Patients, who have recovered from pancreatitis due to gallstones, may need to have their gallbladder removed surgically. The procedure is called a cholecystectomy, and can be done with a camera and small incisions (laparoscopic) or through a larger cut (open). During the operation the cystic duct and artery have to be clipped and cut. The gallbladder will be separated from the liver, and removed.

Patients can usually leave the hospital the day after the operation after laparoscopic surgery. They able to eat a regular diet, and will be given medication for pain at their incision (cut).

The bile duct needs to be reconnected to the intestine, so bile can reach the digestive tract. This is done with a hepaticojejunostomy, which means that the bile duct will be sewn to a piece of small intestine.

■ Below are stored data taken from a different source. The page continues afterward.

/-- A bus. -/
def bus (b : Nat) (d : Dev) : Bus := tabGet (fun _ => Bus.reset) d.buses b
/-- Change a bus. -/
def modBus (b : Nat) (f : Bus → Bus) (d : Dev) : Dev := { d with buses := tabMod (fun _ => Bus.reset) d.buses b f }

/-- May a slot of partition `p` join the bus its descriptor names (R198, R216): no member of another partition or rate, at
most 32 members, and at the boundary `q` where the descriptor takes effect no less than 4 passes since another partition's bus closed? -/
def busOk (p k : Nat) (l : List W32) (q : W64) (d : Dev) : Bool :=
  match busOf l with
  | none => true
  | some b =>
    let others := d.slots.filter fun e => decide (e.1 ≠ k) && e.2.namesBus b
    let x := bus b d
    others.all (fun e => decide (e.2.part = p) && e.2.descs.all fun q => decide (busOf q ≠ some b ∨ rate q = rate l))
    && decide (others.length < 32)
    && (match x.closedAt with
        | some t => decide (x.part = p) || decide (t.toNat + 4000000 ≤ q.toNat)
        | none => true)

/-- Is a descriptor valid for slot `k` of partition `p`, to take effect at `q` (R6, R177, R193 to R198, R286, R359)? -/
def descOk (p k : Nat) (l : List W32) (q : W64) (d : Dev) : Bool :=
  [0, 1].all (fun g => codecOk l g && (!isRtp l g || legOk l g (egrWindow p (if mode1 d then 0 else legPort l g) d) (mode1 d))
    && (decide (kind l g ≠ 2) || hasLfe d))
  && mediaOk l && busWordOk l && busOk p k l q d
  && (!progOn l || (decide (progId l ≠ 0) && (prog p (progId l) d).loaded))

/-! ### Codec changes (R198) -/

/-- Does the change from `a` to `b` alter CODEC, MODE or FRAME_MS of a leg? -/
def codecChange (a b : List W32) : Bool :=
  [0, 1].any fun g => (isRtp a g || isRtp b g) &&
    (decide (codec a g ≠ codec b g) || decide (cmode a g ≠ cmode b g) || decide (frameMs a g ≠ frameMs b g)
      || decide (isRtp a g ≠ isRtp b g))

/-- Is boundary `t` (NT64) a multiple of both frame lengths of every leg the change touches? Only an RTP leg's frame
length counts. -/
def aligned (a b : List W32) (t : W64) : Bool :=
  [0, 1].all fun g =>
    let changed := decide (codec a g ≠ codec b g) || decide (cmode a g ≠ cmode b g) || decide (frameMs a g ≠ frameMs b g)
      || decide (isRtp a g ≠ isRtp b g)
    let ok (l : List W32) : Bool := !isRtp l g || decide (t.toNat % (frameMs l g * 1000000) = 0)
    !changed || (ok a && ok b)

/-- A field taken over from another word under a mask. -/
def mergeBits (new old : W32) (mask : Nat) : W32 :=
  (new &&& ~~~(BitVec.ofNat 32 mask)) ||| (old &&& BitVec.ofNat 32 mask)

/-- The interim descriptor of a deferring WRITE (R198): the staged fields with the old CODEC, MODE and FRAME_MS. -/
def interim (staged old : List W32) : List W32 :=
  (List.range 64).map fun i =>
    if i = 1 ∨ i = 2 then mergeBits (dw staged i) (dw old i) 0x0F00001F
    else if i = legBase 0 + 3 ∨ i = legBase 1 + 3 then mergeBits (dw staged i) (dw old i) 0xFF000000
    else dw staged i

end Sys2Proof.Machine
end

Resection and Reconstruction of the Bile duct

For bile duct cancer outside of the liver and pancreas (hilar cholangiocarcinoma), the bile duct, gallbaldder and lymph nodes in the area will be removed. The bile duct needs to be reconnected to the intestine with a hepaticojejunostomy.

Patients with bile duct cancer in the liver (intrahepatic cholangiocarcinoma) will need a liver resection (hepatectomy).

Hepatectomy

Hepatectomy is the surgical resection (removal of all or part) of the liver. While the term is often employed for the removal of the liver from a liver transplant donor, this article will focus on partial resections of hepatic tissue and hepatoportoenterostomy.

Patients with a distal bile duct cancer (cholangiocarcinoma) will need a Whipple procedure.

What is a Whipple Procedure?

The Whipple procedure, or pancreaticoduodenectomy, is the most common surgery to remove tumors in the pancreas. Surgery to remove a tumor offers the best chance for long-term control of all pancreatic cancer types. The Whipple removes and reconstructs a large part of the gastrointestinal tract and is a difficult and complex operation.